Principles of First Title: Merrill, Marx, and Musings on Supplanting First-Possession with Accession

By Ori J. Herstein

The most prevalent theory on how original title should be established (how something unowned by anyone becomes owned by someone) adopts the principle of first-possession. As its name suggests, this principle bestows ownership on the party who is first to establish possession of an unowned resource. In a very interesting and ambitious article Columbia professor Thomas Merrill argues that the principle of accession offers an alternative approach to determining original title. The principle of accession bestows ownership of P (an unowned resource) on x as a function of x’s ownership of Q, Q being the property most prominently connected/related to P. Merrill argues that accession is a ubiquitous background principle in the law of property, shaping numerous legal doctrines. Among his many examples is the common understanding that interest proceeds belong to the owner of the principle on which the interest is paid, that ownership of a newborn animal goes to the owner of the newborn animal’s mother, and that the product of plant life, such as crops, belongs to the owner of the soil the plant grows on.

After espousing the various efficiency virtues of the principle of accession as a principle of original title and explaining accession’s corresponding advantages over the principle of first-possession, Merrill turns to presenting some normative shortcomings of accession. Shortcomings such as ascribing ownership based on status and luck rather than on desert, and having regressive distributive outcomes (making the rich richer). When we should prefer accession to first-possession is, therefore, unclear.

Reading Merrill it occurred to me that in addition to reflecting on the advantages and disadvantages of accession over first-possession in the abstract, it is also worthwhile contemplating the implications of actually exchanging an established first-possession regime with a regime of accession. Implications I imagine may be rather costly in moral as well as economic terms. Here is an example:

In his writing on the laws of the theft of wood, Karl Marx criticizes the 19th century reform outlawing the then long-standing custom entitling peasants to collect twigs and branches that had naturally fallen from trees, even if the peasants were not the owners of the trees or the land. This customary regime assured peasants access to wood, a resource even more crucial then than now (those German winters can be cold). The wood theft reform turned countless ordinary people into thieves and disenfranchised them of their customary privilege to a crucial resource.

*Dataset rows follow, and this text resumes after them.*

-- ==== Sys2Proof/Laws/Decode.lean ====
section
/-! SUPPORT. The laws of the fields, the bytes of a word and the masks of the opcode map (R14, R56, R81, R84). -/

namespace Sys2Proof

/-! ### Masks as fields -/

theorem and_maskF000 (w : Word) : w &&& 0xF000#16 = BitVec.ofNat 16 (bits w 15 12 * 4096) := by
  have h : w &&& 0xF000#16 = (w >>> 12) <<< 12 := by
    ext i hi
    rcases i with _ | _ | _ | _ | _ | _ | _ | _ | _ | _ | _ | _ | _ | _ | _ | _ | i <;> first | omega | simp
  rw [h]
  apply BitVec.eq_of_toNat_eq
  have hw := w.isLt
  simp only [BitVec.toNat_shiftLeft, BitVec.toNat_ushiftRight, Nat.shiftLeft_eq, Nat.shiftRight_eq_div_pow, bits,
    BitVec.toNat_ofNat]
  omega

theorem and_maskF00F (w : Word) : w &&& 0xF00F#16 = BitVec.ofNat 16 (bits w 15 12 * 4096 + bits w 3 0) := by
  have h : w &&& 0xF00F#16 = ((w >>> 12) <<< 12) ||| ((w <<< 12) >>> 12) := by
    ext i hi
    rcases i with _ | _ | _ | _ | _ | _ | _ | _ | _ | _ | _ | _ | _ | _ | _ | _ | i <;> first | omega | simp
  have hor : ((w >>> 12) <<< 12) ||| ((w <<< 12) >>> 12) = ((w >>> 12) <<< 12) + ((w <<< 12) >>> 12) := by
    refine (BitVec.add_eq_or_of_and_eq_zero _ _ ?_).symm
    ext i hi
    rcases i with _ | _ | _ | _ | _ | _ | _ | _ | _ | _ | _ | _ | _ | _ | _ | _ | i <;> first | omega | simp
  rw [h, hor]
  apply BitVec.eq_of_toNat_eq
  have hw := w.isLt
  simp only [BitVec.toNat_add, BitVec.toNat_shiftLeft, BitVec.toNat_ushiftRight, Nat.shiftLeft_eq,
    Nat.shiftRight_eq_div_pow, bits, BitVec.toNat_ofNat]
  omega

theorem and_maskF0FF (w : Word) : w &&& 0xF0FF#16 = BitVec.ofNat 16 (bits w 15 12 * 4096 + bits w 7 0) := by
  have h : w &&& 0xF0FF#16 = ((w >>> 12) <<< 12) ||| ((w <<< 8) >>> 8) := by
    ext i hi
    rcases i with _ | _ | _ | _ | _ | _ | _ | _ | _ | _ | _ | _ | _ | _ | _ | _ | i <;> first | omega | simp
  have hor : ((w >>> 12) <<< 12) ||| ((w <<< 8) >>> 8) = ((w >>> 12) <<< 12) + ((w <<< 8) >>> 8) := by
    refine (BitVec.add_eq_or_of_and_eq_zero _ _ ?_).symm
    ext i hi
    rcases i with _ | _ | _ | _ | _ | _ | _ | _ | _ | _ | _ | _ | _ | _ | _ | _ | i <;> first | omega | simp
  rw [h, hor]
  apply BitVec.eq_of_toNat_eq
  have hw := w.isLt
  simp only [BitVec.toNat_add, BitVec.toNat_shiftLeft, BitVec.toNat_ushiftRight, Nat.shiftLeft_eq,
    Nat.shiftRight_eq_div_pow, bits, BitVec.toNat_ofNat]
  omega

theorem and_maskFFFF (w : Word) : w &&& 0xFFFF#16 = w := BitVec.and_allOnes

/-! ### Fields of a word built from fields -/

theorem nibbles_toNat {a b c d : Nat} (h : a * 4096 + b * 256 + c * 16 + d < 65536) :
    (nibbles a b c d).toNat = a * 4096 + b * 256 + c * 16 + d := by
  simp [nibbles, Nat.mod_eq_of_lt h]

theorem fieldX_val (w : Word) : (fieldX w).val = bits w 11 8 := by
  simp only [fieldX, Fin.ofNat, bits]; omega

theorem fieldY_val (w : Word) : (fieldY w).val = bits w 7 4 := by
  simp only [fieldY, Fin.ofNat, bits]; omega

theorem fieldNN_toNat (w : Word) : (fieldNN w).toNat = bits w 7 0 := by
  simp only [fieldNN, BitVec.toNat_ofNat, bits]; omega

theorem fieldNNN_toNat (w : Word) : (fieldNNN w).toNat = bits w 11 0 := by
  simp only [fieldNNN, BitVec.toNat_ofNat, bits]; omega

/-! ### The two bytes of a word -/

/-- A word is the big-endian word of its two bytes (R56). -/
@[simp] theorem wordOfBytes_hi_lo (w : Word) : wordOfBytes (hiByte w) (loByte w) = w := by
  apply BitVec.eq_of_toNat_eq
  have hw := w.isLt
  simp only [wordOfBytes, hiByte, loByte, bits, BitVec.toNat_ofNat]
  omega

@[simp] theorem hiByte_wordOfBytes (hi lo : Byte) : hiByte (wordOfBytes hi lo) = hi := by
  apply BitVec.eq_of_toNat_eq
  have h1 := hi.isLt
  have h2 := lo.isLt
  simp only [wordOfBytes, hiByte, bits, BitVec.toNat_ofNat]
  omega

@[simp] theorem loByte_wordOfBytes (hi lo : Byte) : loByte (wordOfBytes hi lo) = lo := by
  apply BitVec.eq_of_toNat_eq
  have h1 := hi.isLt
  have h2 := lo.isLt
  simp only [wordOfBytes, loByte, bits, BitVec.toNat_ofNat]
  omega

/-- Decoding a word's bytes is decoding the word, and leaves what comes after them (R80). -/
theorem decodeBytes_word (w : Word) (rest : List Byte) :
    decodeBytes (hiByte w :: loByte w :: rest) =
      match decode w with
      | .ok i => .ok (i, rest)
      | .error r => .error r := by
  cases h : decode w <;> simp [decodeBytes, h]

end Sys2Proof
end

How is all this relevant to the costs of shifting from first-possession to accession? Applying modern legal terms to Marx's observations, it seems to me that prior to the reform, ownership of fallen twigs and branches was governed by a principle of first-possession: the branches and twigs belonged to whoever picked them up. The legal reform effected a shift from a de facto first-possession regime of original title to a regime of accession: the fallen twigs and branches were no longer “up for grabs” but belonged exclusively to the landowner as a function of his ownership of the land and the trees from which the twigs and branches fell. The moral costs of this regime shift were, as explained above, grave: over-criminalization (for many the only alternative to stealing was freezing to death); distributive injustice (making the poor poorer); and general harm to numerous aspects of people’s lives (a reasonable Marxist account of these laws is to view them as a tool of political-economy social-engineering: forcing people away from their stable customary, rural, and agrarian life towards an urban, proletarian and capitalist mode of existence); as were, I assume, the economic costs of violently shifting away from a well-established regime (after the promulgation of the wood theft laws 5/6 of all criminal prosecutions in Prussia were related to wood "theft"!).

My sin of anachronism notwithstanding – feudal-based privileges are not really translatable into categories of modern property law – I think employing this historic example to reflect on the principles of accession and first-possession does point to a “need” for supplementing the abstract thinking about the comparative advantages and disadvantages the two principles of original title have over each other, with reflection on the costs and benefits of supplanting one principle for another in actual established legal regimes. In this, I modestly tried to answer Merrill’s call for further theoretical reflection on the somewhat neglected principle of accession.